[Stored data entries]
/-- To add the sign bit modulo 2^width is to invert it. -/
theorem fnegE_eq {f : Fmt} {x : Nat} (hx : x < 2 ^ width f) : fnegE f x = if (decF f x).isNan then nanCode f
    else if x < 2 ^ (width f - 1) then x + 2 ^ (width f - 1) else x - 2 ^ (width f - 1) := by
  have hw := two_pow_width f
  have hflip : (x + 2 ^ (width f - 1)) % 2 ^ width f =
      if x < 2 ^ (width f - 1) then x + 2 ^ (width f - 1) else x - 2 ^ (width f - 1) := by
    split
    · exact Nat.mod_eq_of_lt (by omega)
    · rw [Nat.mod_eq_sub_mod (by omega), Nat.mod_eq_of_lt (by omega)]; omega
  rw [fnegE, hflip]

/-! ## Lanes -/

/-- A lane's truth value is that of all its elements' comparisons together (R82). -/
theorem cmpLane_iff (f : Fmt) (h : Nat → Nat → Bool) (x y : Lane) :
    cmpLane f h x y = true ↔ ∀ k, k < perLane f → h (elem f x k) (elem f y k) = true := by
  simp [cmpLane]

theorem fdotLane_eq (f : Fmt) (x y : Lane) : fdotLane f x y = BitVec.ofNat 32 (encF .fp32 0 (sumFV
    [(decF f (elem f x 0)).mul (decF f (elem f y 0)), (decF f (elem f x 1)).mul (decF f (elem f y 1))])) := rfl

theorem idotLane_eq (f : Fmt) (x y : Lane) : idotLane f x y = BitVec.ofInt 32
    (ival f (elem f x 0) * ival f (elem f y 0) + ival f (elem f x 1) * ival f (elem f y 1) +
      ival f (elem f x 2) * ival f (elem f y 2) + ival f (elem f x 3) * ival f (elem f y 3)) := by
  simp [idotLane, List.range_succ]

/-! ## Triggers -/

section
variable {s : State} {g : BitVec 4} {src : BitVec 10} {v : Nat} {cls : Fmt → Bool} {d : Fmt} {useB : Bool}

/-- A trigger that may fire meets no check (R38, R75, R77). -/
theorem vaReady_iff : s.vaReady g src v cls d useB = true ↔ s.mayIssue g src = true ∧ s.cx.busy v = false ∧
    tagBad cls d useB (s.cx.aV (3 + v)) (s.cx.bV (3 + v)) = false := by
  simp [State.vaReady, and_assoc]

/-- A trigger that may fire does. -/
theorem vaTrig_next (hr : s.vaReady g src v cls d useB = true) (F : VaFun) :
    let a := s.cx.aV (3 + v)
    let b := s.cx.bV (3 + v)
    vaTrig v cls d useB F g src s = .next (vaFire v (F (opFmt d useB a b) a b) (s.afterRead src)) := by
  obtain ⟨hissue, hbusy, htags⟩ := vaReady_iff.1 hr
  exact trigger_next hissue (by simp [htags, hbusy]) (by simp)

/-- See `vaTrig_next`. -/
theorem vaSel_next (hr : s.vaReady g src v clsA .raw true = true) (m : BitVec 3) :
    let a := s.cx.aV (3 + v)
    let b := s.cx.bV (3 + v)
    vaSel v g src m s = .next (vaFire v
      (⟨lanesOf 1024 (fun i => if (s.cx.mreg m.toNat).getLsbD i then lane a.lanes i else lane b.lanes i),
        opFmt .raw true a b, false⟩, [])
      (s.afterRead src)) := by
  obtain ⟨hissue, hbusy, htags⟩ := vaReady_iff.1 hr
  exact trigger_next hissue (by simp [htags, hbusy]) (by simp)

/-- An instruction that runs an element function lands what the function gives, cut to the format's width. -/
theorem vaElem_of_exec {i : Instr} {h k : Fmt → Nat → Nat → Nat} (hexec : exec i s = vaTrig v cls d useB (vaEl h) g src s)
    (hval : ∀ f x y, x < 2 ^ width f → y < 2 ^ width f → h f x y % 2 ^ width f = k f x y) : s.vaElem g src v i cls d useB k := by
  intro hr
  refine ⟨_, hexec.trans (vaTrig_next hr _), rfl, rfl, fun n hn e he => ?_⟩
  simp only [zip2, lane_lanesOf, hn, if_true, el2]
  exact (elem_packLane _ _ _ he).trans (hval _ _ _ (elem_lt ..) (elem_lt ..))

/-- An instruction that runs a compare lands each lane's truth value and its complement. -/
theorem vaCompares_of_exec {i : Instr} {h : Fmt → Nat → Nat → Bool} (hexec : exec i s = vaTrig v cls d true (vaCmp h) g src s) :
    s.vaCompares g src v i cls d h := by
  intro hr a b f all
  refine ⟨_, _, hexec.trans (vaTrig_next hr _), rfl, rfl, fun n hn => ?_⟩
  have hlane : cmpLane f (h f) (lane a.lanes n) (lane b.lanes n) = all n := by
    rw [Bool.eq_iff_iff, cmpLane_iff, decide_eq_true_iff]
  simp only [zip2, lane_lanesOf, hn, if_true]
  rw [hlane]
  cases all n <;> exact ⟨rfl, rfl⟩

/-- A firing whose .q is given lane by lane lands those lanes, and all false in .q2. -/
theorem vaLands_of_lanes {o : Host.Outcome State Fault Refusal} {f : Fmt} {l q : Nat → Lane}
    (ho : o = .next (vaFire v (⟨lanesOf 1024 l, f, false⟩, []) (s.afterRead src))) (hq : ∀ n, l n = q n) :
    s.vaLands src v o f q (fun _ => 0) :=
  ⟨_, _, ho, rfl, rfl, fun n hn => ⟨by rw [lane_lanesOf, if_pos hn, hq], lane_nil n⟩⟩

end

/-! ## Both units -/

section
variable {s : State} {g : BitVec 4} {src : BitVec 10} {cls : Fmt → Bool} {d : Fmt} {useB : Bool} {i j : Instr}

/-- Twins of va0 and va1 that run one element function, whose values are those of `k` on codes that fit the format. -/
theorem vaElem_both {h k : Fmt → Nat → Nat → Nat} (h0 : exec i s = vaTrig 0 cls d useB (vaEl h) g src s)
    (h1 : exec j s = vaTrig 1 cls d useB (vaEl h) g src s)
    (hval : ∀ f x y, x < 2 ^ width f → y < 2 ^ width f → h f x y % 2 ^ width f = k f x y) :
    ∀ p ∈ [(0, i), (1, j)], s.vaElem g src p.1 p.2 cls d useB k :=
  List.forall_mem_cons.2 ⟨vaElem_of_exec h0 hval, List.forall_mem_singleton.2 (vaElem_of_exec h1 hval)⟩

What needs to be done » Each line above should appear again, reproduced exactly.

Your solution »
/-- To add the sign bit modulo 2^width is to invert it. -/
theorem fnegE_eq {f : Fmt} {x : Nat} (hx : x < 2 ^ width f) : fnegE f x = if (decF f x).isNan then nanCode f
    else if x < 2 ^ (width f - 1) then x + 2 ^ (width f - 1) else x - 2 ^ (width f - 1) := by
  have hw := two_pow_width f
  have hflip : (x + 2 ^ (width f - 1)) % 2 ^ width f =
      if x < 2 ^ (width f - 1) then x + 2 ^ (width f - 1) else x - 2 ^ (width f - 1) := by
    split
    · exact Nat.mod_eq_of_lt (by omega)
    · rw [Nat.mod_eq_sub_mod (by omega), Nat.mod_eq_of_lt (by omega)]; omega
  rw [fnegE, hflip]

/-! ## Lanes -/

/-- A lane's truth value is that of all its elements' comparisons together (R82). -/
theorem cmpLane_iff (f : Fmt) (h : Nat → Nat → Bool) (x y : Lane) :
    cmpLane f h x y = true ↔ ∀ k, k < perLane f → h (elem f x k) (elem f y k) = true := by
  simp [cmpLane]

theorem fdotLane_eq (f : Fmt) (x y : Lane) : fdotLane f x y = BitVec.ofNat 32 (encF .fp32 0 (sumFV
    [(decF f (elem f x 0)).mul (decF f (elem f y 0)), (decF f (elem f x 1)).mul (decF f (elem f y 1))])) := rfl

theorem idotLane_eq (f : Fmt) (x y : Lane) : idotLane f x y = BitVec.ofInt 32
    (ival f (elem f x 0) * ival f (elem f y 0) + ival f (elem f x 1) * ival f (elem f y 1) +
      ival f (elem f x 2) * ival f (elem f y 2) + ival f (elem f x 3) * ival f (elem f y 3)) := by
  simp [idotLane, List.range_succ]

/-! ## Triggers -/

section
variable {s : State} {g : BitVec 4} {src : BitVec 10} {v : Nat} {cls : Fmt → Bool} {d : Fmt} {useB : Bool}

/-- A trigger that may fire meets no check (R38, R75, R77). -/
theorem vaReady_iff : s.vaReady g src v cls d useB = true ↔ s.mayIssue g src = true ∧ s.cx.busy v = false ∧
    tagBad cls d useB (s.cx.aV (3 + v)) (s.cx.bV (3 + v)) = false := by
  simp [State.vaReady, and_assoc]

/-- A trigger that may fire does. -/
theorem vaTrig_next (hr : s.vaReady g src v cls d useB = true) (F : VaFun) :
    let a := s.cx.aV (3 + v)
    let b := s.cx.bV (3 + v)
    vaTrig v cls d useB F g src s = .next (vaFire v (F (opFmt d useB a b) a b) (s.afterRead src)) := by
  obtain ⟨hissue, hbusy, htags⟩ := vaReady_iff.1 hr
  exact trigger_next hissue (by simp [htags, hbusy]) (by simp)

/-- See `vaTrig_next`. -/
theorem vaSel_next (hr : s.vaReady g src v clsA .raw true = true) (m : BitVec 3) :
    let a := s.cx.aV (3 + v)
    let b := s.cx.bV (3 + v)
    vaSel v g src m s = .next (vaFire v
      (⟨lanesOf 1024 (fun i => if (s.cx.mreg m.toNat).getLsbD i then lane a.lanes i else lane b.lanes i),
        opFmt .raw true a b, false⟩, [])
      (s.afterRead src)) := by
  obtain ⟨hissue, hbusy, htags⟩ := vaReady_iff.1 hr
  exact trigger_next hissue (by simp [htags, hbusy]) (by simp)

/-- An instruction that runs an element function lands what the function gives, cut to the format's width. -/
theorem vaElem_of_exec {i : Instr} {h k : Fmt → Nat → Nat → Nat} (hexec : exec i s = vaTrig v cls d useB (vaEl h) g src s)
    (hval : ∀ f x y, x < 2 ^ width f → y < 2 ^ width f → h f x y % 2 ^ width f = k f x y) : s.vaElem g src v i cls d useB k := by
  intro hr
  refine ⟨_, hexec.trans (vaTrig_next hr _), rfl, rfl, fun n hn e he => ?_⟩
  simp only [zip2, lane_lanesOf, hn, if_true, el2]
  exact (elem_packLane _ _ _ he).trans (hval _ _ _ (elem_lt ..) (elem_lt ..))

/-- An instruction that runs a compare lands each lane's truth value and its complement. -/
theorem vaCompares_of_exec {i : Instr} {h : Fmt → Nat → Nat → Bool} (hexec : exec i s = vaTrig v cls d true (vaCmp h) g src s) :
    s.vaCompares g src v i cls d h := by
  intro hr a b f all
  refine ⟨_, _, hexec.trans (vaTrig_next hr _), rfl, rfl, fun n hn => ?_⟩
  have hlane : cmpLane f (h f) (lane a.lanes n) (lane b.lanes n) = all n := by
    rw [Bool.eq_iff_iff, cmpLane_iff, decide_eq_true_iff]
  simp only [zip2, lane_lanesOf, hn, if_true]
  rw [hlane]
  cases all n <;> exact ⟨rfl, rfl⟩

/-- A firing whose .q is given lane by lane lands those lanes, and all false in .q2. -/
theorem vaLands_of_lanes {o : Host.Outcome State Fault Refusal} {f : Fmt} {l q : Nat → Lane}
    (ho : o = .next (vaFire v (⟨lanesOf 1024 l, f, false⟩, []) (s.afterRead src))) (hq : ∀ n, l n = q n) :
    s.vaLands src v o f q (fun _ => 0) :=
  ⟨_, _, ho, rfl, rfl, fun n hn => ⟨by rw [lane_lanesOf, if_pos hn, hq], lane_nil n⟩⟩

end

/-! ## Both units -/

section
variable {s : State} {g : BitVec 4} {src : BitVec 10} {cls : Fmt → Bool} {d : Fmt} {useB : Bool} {i j : Instr}

/-- Twins of va0 and va1 that run one element function, whose values are those of `k` on codes that fit the format. -/
theorem vaElem_both {h k : Fmt → Nat → Nat → Nat} (h0 : exec i s = vaTrig 0 cls d useB (vaEl h) g src s)
    (h1 : exec j s = vaTrig 1 cls d useB (vaEl h) g src s)
    (hval : ∀ f x y, x < 2 ^ width f → y < 2 ^ width f → h f x y % 2 ^ width f = k f x y) :
    ∀ p ∈ [(0, i), (1, j)], s.vaElem g src p.1 p.2 cls d useB k :=
  List.forall_mem_cons.2 ⟨vaElem_of_exec h0 hval, List.forall_mem_singleton.2 (vaElem_of_exec h1 hval)⟩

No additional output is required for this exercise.